Он взял телефон, кошелек, надел толстовку и покинул квартиру.

Поскольку Паша хорошо знал город, то решил добраться до дома Марии Лавинской своим ходом. Пехом до метро минут пятнадцать, столько же ехать до нужной станции. Так он и деньги сэкономит, и посмотрит, изменилась ли подземка. Выходя из двора, вспомнил, что забыл взять внешний аккумулятор. Зарядки в телефоне оставалось меньше десяти процентов, ее могло не хватить. Паша задумался, вернуться ему или лишний раз не беспокоить Эрнеста? Приостановился, обернулся…

Увидел пожилого мужчину у подъезда. Высокого, плечистого, с коротко стриженными седыми волосами и усами-щетками. Одет он был в камуфляжный костюм с капюшоном. На миг Паше показалось, что это Физик. Если он жив, то выглядит сейчас примерно вот так. Но тут к мужчине подбежала девочка лет пяти с криком: «Деда!» Он подхватил ее на руки, закружил.

— Померещилось, — пробормотал Паша и тряхнул головой. Не нужно себя раньше времени накручивать. Через час-полтора Эрнест все прояснит.

Решив не возвращаться за аккумулятором, Паша зашагал к метро.

Глава 6

Аня напилась!

Намешала шампанское с вином, и ей стало плохо. Когда Паша приехал, она обнимала унитаз. Госпожа Лавинская ей не мешала, она готовила антипохмелин.

— Анти… чего? — переспросил Паша.

— Напиток, спасающий от похмелья. Скольким моим коллегам он помог! Меня тоже когда-то спасал. Давно не пользовалась, но рецепт я не забыла. — Она колдовала над графином с водой, в который добавляла какие-то сыпучие ингредиенты. — Его разработал твой двоюродный дед, между прочим.

— Для кого? Он же не пьет.

— Для Гурама. У того был тяжелый период. Впрочем, как и у меня. Творческие люди очень в этом смысле уязвимы.

— Вас не удивило то, что Гурам вот так после стольких лет объявился?

— Все мы доживаем свой век. Болеем. Быть может, он боится уйти, не простившись с лучшими друзьями?

— Думаете, он при смерти?

— Необязательно. Но и этого исключать не стоит. Еще мы, пожилые, часто оглядываемся назад, потому что впереди нет ничего интересного. Мы хотим вернуться туда, где были счастливы. И к тем, кто был в тот период с нами. Сегодня я поняла, что жалею не о том, что моя карьера рухнула. Хуже то, что я потеряла друзей.

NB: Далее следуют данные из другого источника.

/-- The edges of a sequence of bits from half-bit `k` on, after the bit `p`. -/
def bitEdges (p : Bool) (k : Nat) : List Bool → List (Dir × Nat)
  | [] => []
  | b :: bits => cellEdges p k b ++ bitEdges b (k + 2) bits

/-- A line that rests as after the bit `p` and then shows the cells of `bits` has their edges. -/
theorem lineEdges_cells (bits : List Bool) (p : Bool) (k : Nat) :
    Machine.lineEdges (cellLevel p true) k (bits.flatMap cell) = bitEdges p k bits := by
  induction bits generalizing p k with
  | nil => rfl
  | cons b bits ih =>
    have hrest := ih b (k + 2)
    rw [List.flatMap_cons, bitEdges, ← hrest]
    cases p <;> cases b <;> rfl

theorem bitval_mid (b : Bool) : bitval (Machine.dirTo (cellLevel b true)) = b := by cases b <;> rfl

/-- The bits of a framed unit (30_encoding.md R95). -/
def frameBits (v : Byte) : List Bool := false :: (byteBits v ++ [true])

theorem burst_edges (bs : List Byte) (k : Nat) : Machine.lineEdges .low k (lineLevels (burstUnits bs)) =
    bitEdges true k (List.replicate 16 true ++ bs.flatMap frameBits) := by
  rw [← lineEdges_cells, lineLevels_burstUnits, List.flatMap_append, List.flatMap_assoc]
  rfl

/-! ### Intervals within tolerance -/

theorem classify_of_within_half (c : Params) (dt : Nat) (h : within dt c.half c.tol = true) : classify c dt = .halfIv :=
  (Machine.classify_eq_halfIv_iff c dt).mpr h

theorem classify_of_within_full (c : Params) (dt : Nat) (hc : c.Legal) (h : within dt (2 * c.half) c.tol = true) :
    classify c dt = .fullIv := by
  obtain ⟨-, -, -, -, -, htol, -⟩ := hc
  rw [Machine.classify_eq_fullIv_iff]
  refine ⟨Bool.eq_false_iff.mpr fun hhalf => ?_, h⟩
  rw [Machine.within_iff] at h hhalf
  omega

namespace Machine

/-- The edges of `bits`, the first of them after an edge at half-bit `j` that ends the bit `p`, are stamped within the tolerance. -/
def Timely (c : Params) (stamp : Nat → Nat) (p : Bool) (j : Nat) (bits : List Bool) : Prop :=
  WithinTolerance c stamp ((.rising, j) :: bitEdges p (j + 1) bits)

/-- The interval from half-bit `j` to half-bit `j + n` has the class `iv`. -/
structure Interval (c : Params) (stamp : Nat → Nat) (j n : Nat) (iv : IvClass) : Prop where
  order : stamp j ≤ stamp (j + n)
  cls   : classify c (stamp (j + n) - stamp j) = iv

/-- The edge that ends an interval sees its class. -/
theorem Interval.edgeClass {c : Params} {stamp : Nat → Nat} {j n : Nat} {iv : IvClass} {s : State}
    (h : Interval c stamp j n iv) (hcfg : s.cfg = c) (hlast : s.lastTs = stamp j) :
    edgeClass s (stamp (j + n)) = iv := by
  rw [(edge_of_le s _ (hlast.trans_le h.order)).1, hcfg, hlast, h.cls]

theorem interval_half {c : Params} {stamp : Nat → Nat} {j : Nat} (horder : stamp j ≤ stamp (j + 1))
    (hw : within (stamp (j + 1) - stamp j) ((j + 1 - j) * c.half) c.tol = true) :
    Interval c stamp j 1 .halfIv :=
  ⟨horder, classify_of_within_half c _ (by simpa using hw)⟩

theorem interval_full {c : Params} {stamp : Nat → Nat} {j : Nat} (hc : c.Legal) (horder : stamp j ≤ stamp (j + 2))
    (hw : within (stamp (j + 2) - stamp j) ((j + 2 - j) * c.half) c.tol = true) :
    Interval c stamp j 2 .fullIv :=
  ⟨horder, classify_of_within_full c _ hc (by simpa using hw)⟩

/-- Only the place of its first edge matters to the tolerance of a list of edges. -/
theorem WithinTolerance.head {c : Params} {stamp : Nat → Nat} {d d' : Dir} {j : Nat} {l : List (Dir × Nat)}
    (h : WithinTolerance c stamp ((d, j) :: l)) : WithinTolerance c stamp ((d', j) :: l) := by
  cases l with
  | nil => trivial
  | cons e l => exact h

/-- After an equal bit: two half-bit intervals, by the boundary. -/
theorem Timely.equal {c : Params} {stamp : Nat → Nat} {b : Bool} {j : Nat} {bits : List Bool}
    (h : Timely c stamp b j (b :: bits)) :
    Interval c stamp j 1 .halfIv ∧ Interval c stamp (j + 1) 1 .halfIv ∧ Timely c stamp b (j + 2) bits := by
  rw [Timely, bitEdges, cellEdges, if_pos rfl] at h
  obtain ⟨ho1, hw1, ho2, hw2, hrest⟩ := h
  exact ⟨interval_half ho1 hw1, interval_half ho2 hw2, WithinTolerance.head hrest⟩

— Это произошло в одно и то же время?

— Примерно.

— И что послужило причиной вашей ссоры?

— Не хочу вспоминать, — отмахнулась Мария. Старики сегодня сговорились, что ли? — Твою невесту уже не рвет. Пора давать ей антипохмелин.

— Вы перелейте мне его в бутылочку, пожалуйста.

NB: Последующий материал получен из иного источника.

-- ==== Sys2Proof/Machine/Ops.lean ====
section
/-! DEFINITION. The named operations over memory, buffers and registers: SRC and MemRead (`20_memory.md` R44),
OFFTAB (R51), the channel buffers (R49), taking an exception (`60_exceptions.md` R210) and the return from one, RESET
(R215, `43_host_commands.md` R185), and hardware reset (`70_reset_and_hazards.md` R240). -/

namespace Sys2Proof.Machine

/-! Byte memory. -/

/-- The byte at address `a`. -/
def Memory.read : Memory → Nat → Byte
  | [], _ => Memory.unlisted
  | c :: m, a => if c.1 = a then c.2 else Memory.read m a

/-- Put `b` at address `a`, keeping the canonical form. -/
def Memory.write : Memory → Nat → Byte → Memory
  | [], a, b => if b = Memory.unlisted then [] else [(a, b)]
  | c :: m, a, b =>
    if a < c.1 then (if b = Memory.unlisted then c :: m else (a, b) :: c :: m)
    else if c.1 = a then (if b = Memory.unlisted then m else (a, b) :: m)
    else c :: Memory.write m a b

/-- `n` consecutive bytes from address `a`, given cells that start no lower than `a`. -/
def Memory.walk : Nat → Memory → Nat → List Byte
  | 0, _, _ => []
  | n + 1, [], a => Memory.unlisted :: Memory.walk n [] (a + 1)
  | n + 1, c :: m, a =>
    if c.1 = a then c.2 :: Memory.walk n m (a + 1) else Memory.unlisted :: Memory.walk n (c :: m) (a + 1)

/-- `n` consecutive bytes from address `a` of a canonical memory, in one pass over its cells. -/
def Memory.readRange (m : Memory) (a n : Nat) : List Byte :=
  Memory.walk n (m.dropWhile fun c => decide (c.1 < a)) a

/-- The cells at addresses `a`, `a + 1`, … of a byte list. -/
def Memory.ofBytes : Nat → List Byte → Memory
  | _, [] => []
  | a, b :: bs => if b = Memory.unlisted then Memory.ofBytes (a + 1) bs else (a, b) :: Memory.ofBytes (a + 1) bs

/-! The source and its read primitive. -/

/-- The least address in `addr .. addr + n` where `io_fault` holds (R44). -/
def leastIoFault (faults : List Nat) (addr n : Nat) : Option Nat :=
  (faults.filter fun a => decide (addr ≤ a) && decide (a < addr + n)).min?

/-- MemRead(addr, n) of R44: the bytes, or the exception with its address. The length test, on exact sums, comes
before the io_fault test. -/
def memRead (src : Source) (addr n : Nat) : Except (Cause × Nat) (List Byte) :=
  if src.len.toNat < addr + n then .error (.shortRead, addr)
  else
    match leastIoFault src.ioFault addr n with
    | some a => .error (.ioFailure, a)
    | none => .ok (Memory.readRange src.mem addr n)

/-- Make `io_fault` hold, or not hold, at an address; the list stays strictly rising. -/
def setFaultAt : List Nat → Nat → Bool → List Nat
  | [], a, faulty => if faulty then [a] else []
  | x :: xs, a, faulty =>
    if a < x then (if faulty then a :: x :: xs else x :: xs)
    else if x = a then (if faulty then x :: xs else xs)
    else x :: setFaultAt xs a faulty

/-! The offset table. -/

/-- The entry the host wrote at index `g`, if it wrote one. -/
def lookupEntry : List (Nat × BitVec 32) → Nat → Option (BitVec 32)
  | [], _ => none
  | e :: es, g => if e.1 = g then some e.2 else lookupEntry es g

/-- Write entry `g`, indices kept strictly rising. -/
def insertEntry : List (Nat × BitVec 32) → Nat → BitVec 32 → List (Nat × BitVec 32)
  | [], g, d => [(g, d)]
  | e :: es, g, d =>
    if g < e.1 then (g, d) :: e :: es
    else if e.1 = g then (g, d) :: es
    else e :: insertEntry es g d

/-- OFFTAB[g] (`20_memory.md` R51); an entry never written since hardware reset is a free value (R28). -/
def Offtab.read (t : Offtab) (g : Nat) : BitVec 32 := (lookupEntry t.written g).getD (Config.freeOfftab t.epoch g)

/-- OFFTAB[g] <- d (`43_host_commands.md` R182). -/
def Offtab.write (t : Offtab) (g : Nat) (d : BitVec 32) : Offtab := { t with written := insertEntry t.written g d }

/-! The channel buffers. -/

/-- The samples of CH[c]; a channel that is not listed is empty. -/
def channel : ChannelBuffers → Nat → List Sample
  | [], _ => []
  | e :: es, c => if e.1 = c then e.2 else channel es c

/-- Append samples to CH[c], in order (`42_assembler.md` R154); channels kept strictly rising, none listed empty. -/
def appendChannel : ChannelBuffers → Nat → List Sample → ChannelBuffers
  | [], c, vs => if vs = [] then [] else [(c, vs)]
  | e :: es, c, vs =>
    if c < e.1 then (if vs = [] then e :: es else (c, vs) :: e :: es)
    else if e.1 = c then (c, e.2 ++ vs) :: es
    else e :: appendChannel es c vs

/-! Taking an exception and returning from one. -/

/-- The numeric cause codes (`60_exceptions.md` R201). -/
def Cause.code : Cause → BitVec 4
  | .invalidBlockSignature => 1
  | .shortRead => 2
  | .unsupportedChannelEncoding => 3
  | .unsupportedSampleFormat => 4
  | .ioFailure => 5
  | .unsupportedWidth => 6
  | .unsupportedBitDepth => 7
  | .configError => 8
  | .lengthShort => 9

/-- `raise E(addr)` of R210: the context is recorded, the channel buffers are cleared, STATE becomes ERROR; nothing
else changes and nothing is saved for resumption. -/
def raise (e : Cause) (addr : Nat) (s : State) : State :=
  { s with
    errCode := e.code
    errGroup := BitVec.ofNat 32 s.gIdx
    errChan := BitVec.ofNat 16 s.cIdx
    errAddr := BitVec.ofNat 64 addr
    ch := []
    st := .error }

/-- The column "after RESET command" of `10_state.md` R28, the only return from ERROR but hardware reset (R215).
Configuration, OFFTAB and OUT are kept; PAY and S are drawn anew. -/
def softReset (s : State) : State :=
  { s with
    st := .idle, phase := .seek, gIdx := 0, cIdx := 0, cur := 0
    base := 0, bits := 0, flags := 0, mode := .raw, w := 0
    pay := freePay s.fresh, payLen := 0
    unp := { acc := 0, nbits := 0, payPtr := 0, k := 0 }
    prev := 0, sbuf := freeSbuf s.fresh, ch := [], overflow := 0, fIdx := 0
    ovf := false, exc := false, errCode := 0, errGroup := 0, errChan := 0, errAddr := 0
    fresh := s.fresh + 1 }

/-- Hardware reset (`70_reset_and_hazards.md` R240): the column "after hardware reset" of R28. -/
def hardwareReset (s : State) : State :=
  State.afterHardwareReset s.par s.src s.host s.rdata s.lastTaken s.fresh

/-! The block's registers. -/

/-- A successful header fetch advances the cursor by 16 (`41_block_decode.md` R121). -/
def consumeHeader (s : State) : State := { s with cur := s.cur + 16 }

/-- The header latch (R123). -/
def latchHeader (base : BitVec 32) (bits flags : BitVec 16) (s : State) : State :=
  { s with base := base, bits := bits, flags := flags }

/-- W, MODE and PAY_LEN, once the header is legal (R120). -/
def setMode (mode : Mode) (w : Nat) (s : State) : State :=
  { s with mode := mode, w := w, payLen := payloadLength mode w s.bitsPerSample }

/-- The payload fetch (R128): one MemRead of PAY_LEN bytes at CUR; on success PAY[0 .. PAY_LEN) holds them and CUR passes
them. DESIGN CHOICE: the bytes of PAY at and past PAY_LEN, of which R16 and R128 say nothing and which no rule reads,
keep their values; log entry 30. -/
def fetchPayload (s : State) : Except (Cause × Nat) State :=
  match memRead s.src s.cur.toNat s.payLen with
  | .error e => .error e
  | .ok bs => .ok { s with pay := bs ++ s.pay.drop bs.length, cur := s.cur + BitVec.ofNat 64 s.payLen }

end Sys2Proof.Machine
end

— Не стоит ее сейчас кантовать. Давай уложим ее, а как проспится, я отправлю ее к тебе.

— Не хочется вас напрягать.

— А невесту в таком состоянии в такси заталкивать, чтоб ее еще замутило? Эрнесту в неприглядном виде показывать?

— Да, вы правы. Но мне как-то неудобно…

— Неудобно трусы через голову надевать, — проворчала Мария. — Отнеси девушку в дальнюю комнату, раздень. Я принесу ночную рубашку, питье и на всякий случай тазик.

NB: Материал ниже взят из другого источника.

-- ==== Sys2Proof/Safety.lean ====
section
/-! DEFINITION. The words claims are stated in: readable source ranges, the canonical forms of the data, the relations
between the sequencer's registers that every step keeps, and what a session depends on. -/

namespace Sys2Proof.Machine

/-- A MemRead of `n` bytes at `a` succeeds (`20_memory.md` R44): the range lies in SRC and `io_fault` holds nowhere
in it. -/
def Readable (src : Source) (a n : Nat) : Prop :=
  a + n ≤ src.len.toNat ∧ ∀ x ∈ src.ioFault, ¬(a ≤ x ∧ x < a + n)

/-- The configuration passes CONFIG_CHECK (`43_host_commands.md` R184). -/
def ConfigGood (s : State) : Prop :=
  s.channels.toNat ≠ 0 ∧ s.channels.toNat ≤ s.par.maxCh ∧ s.numGroups.toNat ≤ s.par.offtabDepth
    ∧ 512 * s.numGroups.toNat ≤ s.par.chbufDepth

/-- SRC and OFFTAB and the channel buffers are in canonical form, and the two fixed buffers are full. -/
structure State.Canonical (s : State) : Prop where
  memory : Memory.wf s.src.mem
  inside : ∀ c ∈ s.src.mem, c.1 < s.src.len.toNat
  faults : s.src.ioFault.Pairwise (· < ·)
  table : s.offtab.written.Pairwise (fun a b => a.1 < b.1)
  tableDepth : ∀ e ∈ s.offtab.written, e.1 < s.par.offtabDepth
  channels : s.ch.Pairwise (fun a b => a.1 < b.1)
  channelsNonempty : ∀ e ∈ s.ch, e.2 ≠ []
  pay : s.pay.length = Config.payBytes
  sbuf : s.sbuf.length = Config.cap

/-- The hidden counts stay in the ranges `10_state.md` gives them (R15 to R17, R21), and bits of ACC at positions ≥
NBITS are 0 (R17). -/
structure State.InRange (s : State) : Prop where
  w : s.w ≤ 32
  payLen : s.payLen ≤ 2048
  nbits : s.unp.nbits ≤ 39
  acc : s.unp.acc.toNat < 2 ^ s.unp.nbits
  payPtr : s.unp.payPtr ≤ 2048
  k : s.unp.k ≤ 512
  overflow : s.overflow ≤ 511

/-- The error registers are 0 whenever STATE is not ERROR (`10_state.md` R24). -/
def State.ErrorsClear (s : State) : Prop :=
  s.st ≠ .error → s.errCode = 0 ∧ s.errGroup = 0 ∧ s.errChan = 0 ∧ s.errAddr = 0

/-- How many samples the final block of a channel contributes (`42_assembler.md` R167). -/
def finalKept (policy : TrimPolicy) (overflow : Nat) : Nat :=
  match policy with
  | .dropFirst => 512 - overflow
  | .dropLast => 512 - overflow
  | .keepFirst => overflow

/-- The length of a channel buffer that has received the blocks of the first `g` of `total` block-groups (R158). -/
def lengthAfter (policy : TrimPolicy) (overflow total g : Nat) : Nat :=
  if g = 0 then 0
  else if g = total then 512 * (g - 1) + finalKept policy overflow
  else 512 * g

/-- The length CH[c] has in the middle of a session: one group more when the block of this group is done. -/
def expectedLength (s : State) (c : Nat) : Nat :=
  lengthAfter s.par.trimPolicy s.overflow s.numGroups.toNat
    (if s.phase = .block ∧ c < s.cIdx then s.gIdx + 1 else s.gIdx)

/-- What holds while BUSY: the configuration passed CONFIG_CHECK, OVERFLOW is the trim count, the indices are in the
ranges of `10_state.md` R13 for the phase, and every channel buffer has the length of R158. -/
structure State.Running (s : State) : Prop where
  config : ConfigGood s
  overflow : s.overflow = overflowCount s.numSamples.toNat s.channels.toNat
  groups : if s.phase = .seek ∨ s.phase = .block then s.gIdx < s.numGroups.toNat else s.gIdx = s.numGroups.toNat
  channelIdx : s.phase = .block → s.cIdx < s.channels.toNat
  channelBound : s.cIdx ≤ s.channels.toNat
  lengths : ∀ c, c < s.channels.toNat → (channel s.ch c).length = expectedLength s c
  checked : s.phase = .interleave → ∀ c, c < s.channels.toNat → s.numSamples.toNat ≤ (channel s.ch c).length
  frames : if s.phase = .interleave then s.fIdx ≤ s.numSamples.toNat else s.fIdx = 0

/-- The relations between the registers of a session (R150), and empty channel buffers outside one (`10_state.md`
R20). -/
def State.Consistent (s : State) : Prop :=
  (s.st = .busy → s.Running) ∧ (s.st ≠ .busy → s.ch = [])

/-- Where CUR can be (`10_state.md` R14): the sum of two 32-bit offsets, past it the blocks of the group done so far,
each at most 16 + 2048 bytes, and so never above 2 × (2^32 − 1) + 65535 × 2064. -/
def State.CursorBounded (s : State) : Prop :=
  s.cur.toNat ≤ 2 * (2 ^ 32 - 1) + 65535 * 2064
    ∧ (s.st = .busy → s.phase = .block →
        s.cIdx < 65535 ∧ s.cur.toNat ≤ 2 * (2 ^ 32 - 1) + s.cIdx * 2064)

/-- The column "after hardware reset" of `10_state.md` R28, the unspecified contents left out. -/
structure AfterHardwareReset (t : State) : Prop where
  sequencer : t.st = .idle ∧ t.phase = .seek ∧ t.gIdx = 0 ∧ t.cIdx = 0 ∧ t.cur = 0
  config : t.channels = 0 ∧ t.bitsPerSample = 0 ∧ t.numSamples = 0 ∧ t.numGroups = 0 ∧ t.dataOffset = 0
  latch : t.base = 0 ∧ t.bits = 0 ∧ t.flags = 0 ∧ t.mode = .raw ∧ t.w = 0
  unpacker : t.payLen = 0 ∧ t.unp.payPtr = 0 ∧ t.unp.k = 0 ∧ t.unp.acc = 0 ∧ t.unp.nbits = 0
  assembler : t.prev = 0 ∧ (∀ c, channel t.ch c = []) ∧ t.overflow = 0 ∧ t.fIdx = 0
  status : t.ovf = false ∧ t.exc = false
  errors : t.errCode = 0 ∧ t.errGroup = 0 ∧ t.errChan = 0 ∧ t.errAddr = 0
  output : t.out = []

/-- The column "after RESET command" of R28, from `s` to `t`, the unspecified contents left out. -/
structure AfterResetCommand (s t : State) : Prop where
  sequencer : t.st = .idle ∧ t.phase = .seek ∧ t.gIdx = 0 ∧ t.cIdx = 0 ∧ t.cur = 0
  config : t.channels = s.channels ∧ t.bitsPerSample = s.bitsPerSample ∧ t.numSamples = s.numSamples ∧
    t.numGroups = s.numGroups ∧ t.dataOffset = s.dataOffset
  table : ∀ g, t.offtab.read g = s.offtab.read g
  latch : t.base = 0 ∧ t.bits = 0 ∧ t.flags = 0 ∧ t.mode = .raw ∧ t.w = 0
  unpacker : t.payLen = 0 ∧ t.unp.payPtr = 0 ∧ t.unp.k = 0 ∧ t.unp.acc = 0 ∧ t.unp.nbits = 0
  assembler : t.prev = 0 ∧ (∀ c, channel t.ch c = []) ∧ t.overflow = 0 ∧ t.fIdx = 0
  status : t.ovf = false ∧ t.exc = false
  errors : t.errCode = 0 ∧ t.errGroup = 0 ∧ t.errChan = 0 ∧ t.errAddr = 0
  output : t.out = s.out

/-- RAW, DELTA and TRUNC, the instructions of format BH (`30_encoding.md` R70). -/
def isStreamInstr : Instr → Bool
  | .raw _ _ _ => true
  | .delta _ _ _ _ => true
  | .trunc _ _ _ _ => true
  | .start _ => false
  | .reset _ _ => false

/-- How many payload bytes follow the header of a stream instruction (`30_encoding.md` R76). -/
def payloadBytes (i : Instr) (s : State) : Nat :=
  match i with
  | .raw _ _ _ => s.bitsPerSample.toNat / 8 * 512
  | .delta _ w _ _ => 64 * w
  | .trunc _ w _ _ => 64 * w
  | .start _ => 0
  | .reset _ _ => 0

/-- The 512 × B or 64 × w payload bytes, read one by one from the header's address plus 16 (R76, R79, R80). -/
def payloadAt (i : Instr) (s : State) : List Byte :=
  (List.range (payloadBytes i s)).map fun j => Memory.read s.src.mem (s.cur.toNat + 16 + j)

/-- A stream instruction executes normally: it is well-formed, RAW has a legal depth (R127), and the payload after the
header at CUR can be read (R128). -/
def StreamReady (i : Instr) (s : State) : Prop :=
  i.wellFormed = true
    ∧ (match i with
      | .raw _ _ _ => s.bitsPerSample.toNat = 8 ∨ s.bitsPerSample.toNat = 16 ∨ s.bitsPerSample.toNat = 24
          ∨ s.bitsPerSample.toNat = 32
      | .delta _ _ _ _ => True
      | .trunc _ _ _ _ => True
      | .start _ => False
      | .reset _ _ => False)
    ∧ Readable s.src (s.cur.toNat + 16) (payloadBytes i s)

/-- The samples of a block that APPEND_BLOCK keeps (`42_assembler.md` R154 to R157). -/
def keptOfBlock (s : State) (samples : List Sample) : List Sample :=
  if s.gIdx + 1 = s.numGroups.toNat then
    match s.par.trimPolicy with
    | .dropFirst => samples.drop s.overflow
    | .dropLast => samples.take (512 - s.overflow)
    | .keepFirst => samples.take s.overflow
  else samples

/-- The unit takes this turn in `u`: no host event is pending, or the pending one is `wait`. -/
def UnitTurnIn (s u : State) : Prop :=
  (s.host = [] ∧ u = s) ∨ ∃ es, s.host = .wait :: es ∧ u = { s with host := es }

/-- STATE is one of the two a session ends in (`70_reset_and_hazards.md` R258). -/
def State.Ended (s : State) : Prop := s.st = .done ∨ s.st = .error

/-- Two states agree on everything a session reads (`70_reset_and_hazards.md` R242): parameters, SRC, configuration,
OFFTAB[0 .. G) and the sequencer, assembler, status and error registers. They may differ in the other entries of
OFFTAB, in OUT, in what the host holds and in the per-block registers of `10_state.md` R15 to R19. -/
def SameSession (s t : State) : Prop :=
  s.par = t.par ∧ s.src = t.src ∧ s.channels = t.channels ∧ s.bitsPerSample = t.bitsPerSample
    ∧ s.numSamples = t.numSamples ∧ s.numGroups = t.numGroups ∧ s.dataOffset = t.dataOffset
    ∧ (∀ g, g < s.numGroups.toNat → s.offtab.read g = t.offtab.read g)
    ∧ s.st = t.st ∧ s.phase = t.phase ∧ s.gIdx = t.gIdx ∧ s.cIdx = t.cIdx ∧ s.cur = t.cur ∧ s.ch = t.ch
    ∧ s.overflow = t.overflow ∧ s.fIdx = t.fIdx ∧ s.ovf = t.ovf ∧ s.exc = t.exc
    ∧ s.errCode = t.errCode ∧ s.errGroup = t.errGroup ∧ s.errChan = t.errChan ∧ s.errAddr = t.errAddr

end Sys2Proof.Machine
end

Паша так и сделал. Аня не сопротивлялась. Когда он зашел в туалет, она спала возле унитаза, свернувшись калачиком в своем костюме «Шанель».

Вдвоем с госпожой Лавинской они позаботились об Ане. Переодели, напоили, уложили. Этому мешали собаки, но Мария быстро выгнала их из комнаты. Мировой теткой оказалась! Переставая играть звезду, она становилась простой, доброй. Интересно, Эрнест с Гурамом в нее такую влюбились или все же в актрису, когда она была в образе?

— Физрук тоже был вашим поклонником? — не сдержал любопытства Паша. Он был сопровожден в прихожую. Обувался и вызывал такси, используя два процента зарядки.

— Иногда мне казалось, что да. Но Сеня умел скрывать чувства. Он был прирожденным шпионом.

— Физик работал в разведке?

— Он окончил высшую школу КГБ и работал (или правильно говорить, служил?) в комитете. В том числе за рубежом. Больше мне ничего о нем не известно. Мы еще в прошлом веке друг друга потеряли.

Телефон сделал пилим-пилим. Это приложение сообщило о том, что машина подъехала.

— Спокойной ночи, Мария. Рад был с вами познакомиться.

— Взаимно.

И распахнула перед ним дверь, чтобы поскорее выпроводить.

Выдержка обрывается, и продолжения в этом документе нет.